REQUIREMENT: Beneath this line is the data. Output exactly the lines from the line with "DIV (R87) -/" to the line with "def MSU_TRIG_WIDTH_TRIM : Fld", both ends included, and nothing more.

(Data items)
/-! ### MSU_ registers (03 R110) -/

/-- MSU_ENC_CTRL [0] RW: 1: channel counts -/
def MSU_ENC_CTRL_EN : Fld := Fld.mk 0x100000 0 1 .rw 0 false 32 8 0 1
/-- MSU_ENC_CTRL [3:1] RW: Table 03-1 -/
def MSU_ENC_CTRL_MODE : Fld := Fld.mk 0x100000 1 3 .rw 0 false 32 8 0 1
/-- MSU_ENC_CTRL [4] RW: Reverse direction -/
def MSU_ENC_CTRL_INV : Fld := Fld.mk 0x100000 4 1 .rw 0 false 32 8 0 1
/-- MSU_ENC_CTRL [5] RW: Exchange A and B -/
def MSU_ENC_CTRL_SWAP : Fld := Fld.mk 0x100000 5 1 .rw 0 false 32 8 0 1
/-- MSU_ENC_CTRL [7:6] RW: Table 03-2 -/
def MSU_ENC_CTRL_ZMODE : Fld := Fld.mk 0x100000 6 2 .rw 0 false 32 8 0 1
/-- MSU_ENC_CTRL [15:8] RW: Filter time in ns -/
def MSU_ENC_CTRL_FILT : Fld := Fld.mk 0x100000 8 8 .rw 20 false 32 8 0 1
/-- MSU_ENC_CTRL [18:16] RW: M = 2^AVG; values above 4 act as 4 -/
def MSU_ENC_CTRL_AVG : Fld := Fld.mk 0x100000 16 3 .rw 2 false 32 8 0 1
/-- MSU_ENC_CTRL [19] RW: 1: 100 Ω termination on A, B and Z -/
def MSU_ENC_CTRL_TERM : Fld := Fld.mk 0x100000 19 1 .rw 0 false 32 8 0 1
/-- MSU_ENC_CTRL [27:20] RW: STOPPED timeout in 8 ms units; 0 acts as 1 -/
def MSU_ENC_CTRL_STOP : Fld := Fld.mk 0x100000 20 8 .rw 32 false 32 8 0 1
/-- MSU_ENC_POS_LO [31:0] RO: Position bits [31:0] -/
def MSU_ENC_POS_LO : Fld := Fld.mk 0x100004 0 32 .ro 0 false 32 8 0 1
/-- MSU_ENC_POS_HI [25:0] RO: Position bits [57:32]; bits [31:26] reserved -/
def MSU_ENC_POS_HI : Fld := Fld.mk 0x100008 0 26 .ro 0 false 32 8 0 1
/-- MSU_ENC_ZPOS_LO [31:0] RO: Position at last Z, bits [31:0] -/
def MSU_ENC_ZPOS_LO : Fld := Fld.mk 0x10000C 0 32 .ro 0 false 32 8 0 1
/-- MSU_ENC_ZPOS_HI [25:0] RO: Bits [57:32]; bits [31:26] reserved -/
def MSU_ENC_ZPOS_HI : Fld := Fld.mk 0x100010 0 26 .ro 0 false 32 8 0 1
/-- MSU_ENC_PER [31:0] RO: τ in 3.90625 ps units; 0xFFFF_FFFF while STOPPED or at or above 16.777 ms -/
def MSU_ENC_PER_TAU : Fld := Fld.mk 0x100014 0 32 .ro 4294967295 false 32 8 0 1
/-- MSU_ENC_STAT [0] W1C: Quadrature error seen -/
def MSU_ENC_STAT_QERR : Fld := Fld.mk 0x100018 0 1 .w1c 0 false 32 8 0 1
/-- MSU_ENC_STAT [1] W1C: Index count mismatch -/
def MSU_ENC_STAT_ZERR : Fld := Fld.mk 0x100018 1 1 .w1c 0 false 32 8 0 1
/-- MSU_ENC_STAT [2] RO: R73 -/
def MSU_ENC_STAT_STOPPED : Fld := Fld.mk 0x100018 2 1 .ro 1 false 32 8 0 1
/-- MSU_ENC_STAT [3] RO: Last direction: 0 forward, 1 reverse -/
def MSU_ENC_STAT_DIR : Fld := Fld.mk 0x100018 3 1 .ro 0 false 32 8 0 1
/-- MSU_ENC_CPR [23:0] RW: Counts per index for CHECK; bits [31:24] reserved -/
def MSU_ENC_CPR : Fld := Fld.mk 0x10001C 0 24 .rw 0 false 32 8 0 1
/-- MSU_DIV_CTRL [0] RW: 1: divider delivers ENCODER events -/
def MSU_DIV_CTRL_EN : Fld := Fld.mk 0x100100 0 1 .rw 0 false 0 1 0 1
/-- MSU_DIV_CTRL [3:1] RW: Encoder channel -/
def MSU_DIV_CTRL_CH : Fld := Fld.mk 0x100100 1 3 .rw 0 false 0 1 0 1
/-- MSU_DIV_CTRL [4] RW: Forward sense: 0 increasing, 1 decreasing position -/
def MSU_DIV_CTRL_FWD : Fld := Fld.mk 0x100100 4 1 .rw 0 false 0 1 0 1
/-- MSU_DIV_CTRL [5] RW: Boundary. Pitch and offset set: 0 A, 1 B -/
def MSU_DIV_CTRL_SET : Fld := Fld.mk 0x100100 5 1 .rw 0 true 0 1 0 1
/-- MSU_DIV_CTRL [6] WO: Write 1: load θ under R78 -/
def MSU_DIV_CTRL_LOAD : Fld := Fld.mk 0x100100 6 1 .wo 0 false 0 1 0 1
/-- MSU_DIV_PITCH_A [31:0] RW: Boundary. N in [31:16], k in [15:0] -/
def MSU_DIV_PITCH_A_PITCH : Fld := Fld.mk 0x100104 0 32 .rw 65536 true 0 1 0 1
/-- MSU_DIV_PITCH_B [31:0] RW: As PITCH_A -/
def MSU_DIV_PITCH_B_PITCH : Fld := Fld.mk 0x100108 0 32 .rw 65536 true 0 1 0 1
/-- MSU_DIV_PHASE [31:0] RW: Signed 16.16 counts -/
def MSU_DIV_PHASE : Fld := Fld.mk 0x10010C 0 32 .rw 0 false 0 1 0 1
/-- MSU_DIV_NEXT_LO [31:0] RO: θ bits [31:0], 16 fractional bits -/
def MSU_DIV_NEXT_LO : Fld := Fld.mk 0x100110 0 32 .ro 0 false 0 1 0 1
/-- MSU_DIV_NEXT_HI [31:0] RO: θ bits [63:32] -/
def MSU_DIV_NEXT_HI : Fld := Fld.mk 0x100114 0 32 .ro 0 false 0 1 0 1
/-- MSU_TB_CTRL [2:0] RW: Table 03-3 -/
def MSU_TB_CTRL_SRC : Fld := Fld.mk 0x100200 0 3 .rw 0 false 0 1 0 1
/-- MSU_TB_CTRL [3] WO: Write 1: step to MSU_TIME_SET under R84 -/
def MSU_TB_CTRL_SET : Fld := Fld.mk 0x100200 3 1 .wo 0 false 0 1 0 1
/-- MSU_TB_CTRL [4] RW: 1: step at next PPS_IN edge -/
def MSU_TB_CTRL_SET_AT_PPS : Fld := Fld.mk 0x100200 4 1 .rw 0 false 0 1 0 1
/-- MSU_TB_STAT [0] RO: Lock criterion met -/
def MSU_TB_STAT_LOCKED : Fld := Fld.mk 0x100204 0 1 .ro 0 false 0 1 0 1
/-- MSU_TB_STAT [1] RO: Running in holdover -/
def MSU_TB_STAT_HOLDOVER : Fld := Fld.mk 0x100204 1 1 .ro 0 false 0 1 0 1
/-- MSU_TB_STAT [2] W1C: Reference was lost -/
def MSU_TB_STAT_REF_LOST : Fld := Fld.mk 0x100204 2 1 .w1c 0 false 0 1 0 1
/-- MSU_TB_STAT [3] W1C: No PPS_IN edge for 1.5 s -/
def MSU_TB_STAT_PPS_LOST : Fld := Fld.mk 0x100204 3 1 .w1c 0 false 0 1 0 1
/-- MSU_TIME_LO [31:0] RO: Time counter bits [31:0] -/
def MSU_TIME_LO : Fld := Fld.mk 0x100208 0 32 .ro 0 false 0 1 0 1
/-- MSU_TIME_HI [31:0] RO: Bits [63:32] -/
def MSU_TIME_HI : Fld := Fld.mk 0x10020C 0 32 .ro 0 false 0 1 0 1
/-- MSU_TIME_SET_LO [31:0] RW: Step value bits [31:0] -/
def MSU_TIME_SET_LO : Fld := Fld.mk 0x100210 0 32 .rw 0 false 0 1 0 1
/-- MSU_TIME_SET_HI [31:0] RW: Bits [63:32] -/
def MSU_TIME_SET_HI : Fld := Fld.mk 0x100214 0 32 .rw 0 false 0 1 0 1
/-- MSU_TB_FREQ [31:0] RO: Signed frequency correction, in units of 2⁻¹⁶ ppm -/
def MSU_TB_FREQ : Fld := Fld.mk 0x100218 0 32 .ro 0 false 0 1 0 1
/-- MSU_TRIG_CTRL [0] RW: Boundary. 1: trigger active -/
def MSU_TRIG_CTRL_EN : Fld := Fld.mk 0x100400 0 1 .rw 0 true 16 16 0 1
/-- MSU_TRIG_CTRL [1] RW: Boundary. 0 LOCAL, 1 CHAIN (R85) -/
def MSU_TRIG_CTRL_REF : Fld := Fld.mk 0x100400 1 1 .rw 0 true 16 16 0 1
/-- MSU_TRIG_CTRL [2] RW: 1: inverted output -/
def MSU_TRIG_CTRL_POL : Fld := Fld.mk 0x100400 2 1 .rw 0 false 16 16 0 1
/-- MSU_TRIG_CTRL [15:8] RW: Boundary. Fire on every (DIV + 1)th tick -/
def MSU_TRIG_CTRL_DIV : Fld := Fld.mk 0x100400 8 8 .rw 0 true 16 16 0 1
/-- MSU_TRIG_CTRL [23:16] RW: Boundary. Tick phase for DIV (R87) -/
def MSU_TRIG_CTRL_PHASE : Fld := Fld.mk 0x100400 16 8 .rw 0 true 16 16 0 1
/-- MSU_TRIG_OFS_A [31:0] RW: Boundary. Offset, 3.90625 ps units, pitch set A -/
def MSU_TRIG_OFS_A_OFS : Fld := Fld.mk 0x100404 0 32 .rw 0 true 16 16 0 1
/-- MSU_TRIG_OFS_B [31:0] RW: Boundary. As OFS_A, pitch set B -/
def MSU_TRIG_OFS_B_OFS : Fld := Fld.mk 0x100408 0 32 .rw 0 true 16 16 0 1
/-- MSU_TRIG_WIDTH [15:0] RW: Boundary. Pulse width in ns; 0 acts as 1 -/
def MSU_TRIG_WIDTH : Fld := Fld.mk 0x10040C 0 16 .rw 100 true 16 16 0 1
/-- MSU_TRIG_WIDTH [23:16] RW: Signed skew trim, 3.90625 ps units -/
def MSU_TRIG_WIDTH_TRIM : Fld := Fld.mk 0x10040C 16 8 .rw 0 false 16 16 0 1
/-- MSU_TRIG_STAT [15:0] W1C: Per trigger: pulse skipped as late -/
def MSU_TRIG_STAT_LATE : Fld := Fld.mk 0x100500 0 16 .w1c 0 false 0 1 0 1
/-- MSU_TRIG_STAT [31:16] W1C: Per trigger: pulse skipped for collision -/
def MSU_TRIG_STAT_COLLIDE : Fld := Fld.mk 0x100500 16 16 .w1c 0 false 0 1 0 1
/-- MSU_TRIG_STAT2 [15:0] W1C: Per trigger: fifth pending pulse skipped -/
def MSU_TRIG_STAT2_OVERFLOW : Fld := Fld.mk 0x100504 0 16 .w1c 0 false 0 1 0 1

ANSWER SECTION:
/-- MSU_TRIG_CTRL [23:16] RW: Boundary. Tick phase for DIV (R87) -/
def MSU_TRIG_CTRL_PHASE : Fld := Fld.mk 0x100400 16 8 .rw 0 true 16 16 0 1
/-- MSU_TRIG_OFS_A [31:0] RW: Boundary. Offset, 3.90625 ps units, pitch set A -/
def MSU_TRIG_OFS_A_OFS : Fld := Fld.mk 0x100404 0 32 .rw 0 true 16 16 0 1
/-- MSU_TRIG_OFS_B [31:0] RW: Boundary. As OFS_A, pitch set B -/
def MSU_TRIG_OFS_B_OFS : Fld := Fld.mk 0x100408 0 32 .rw 0 true 16 16 0 1
/-- MSU_TRIG_WIDTH [15:0] RW: Boundary. Pulse width in ns; 0 acts as 1 -/
def MSU_TRIG_WIDTH : Fld := Fld.mk 0x10040C 0 16 .rw 100 true 16 16 0 1
/-- MSU_TRIG_WIDTH [23:16] RW: Signed skew trim, 3.90625 ps units -/
def MSU_TRIG_WIDTH_TRIM : Fld := Fld.mk 0x10040C 16 8 .rw 0 false 16 16 0 1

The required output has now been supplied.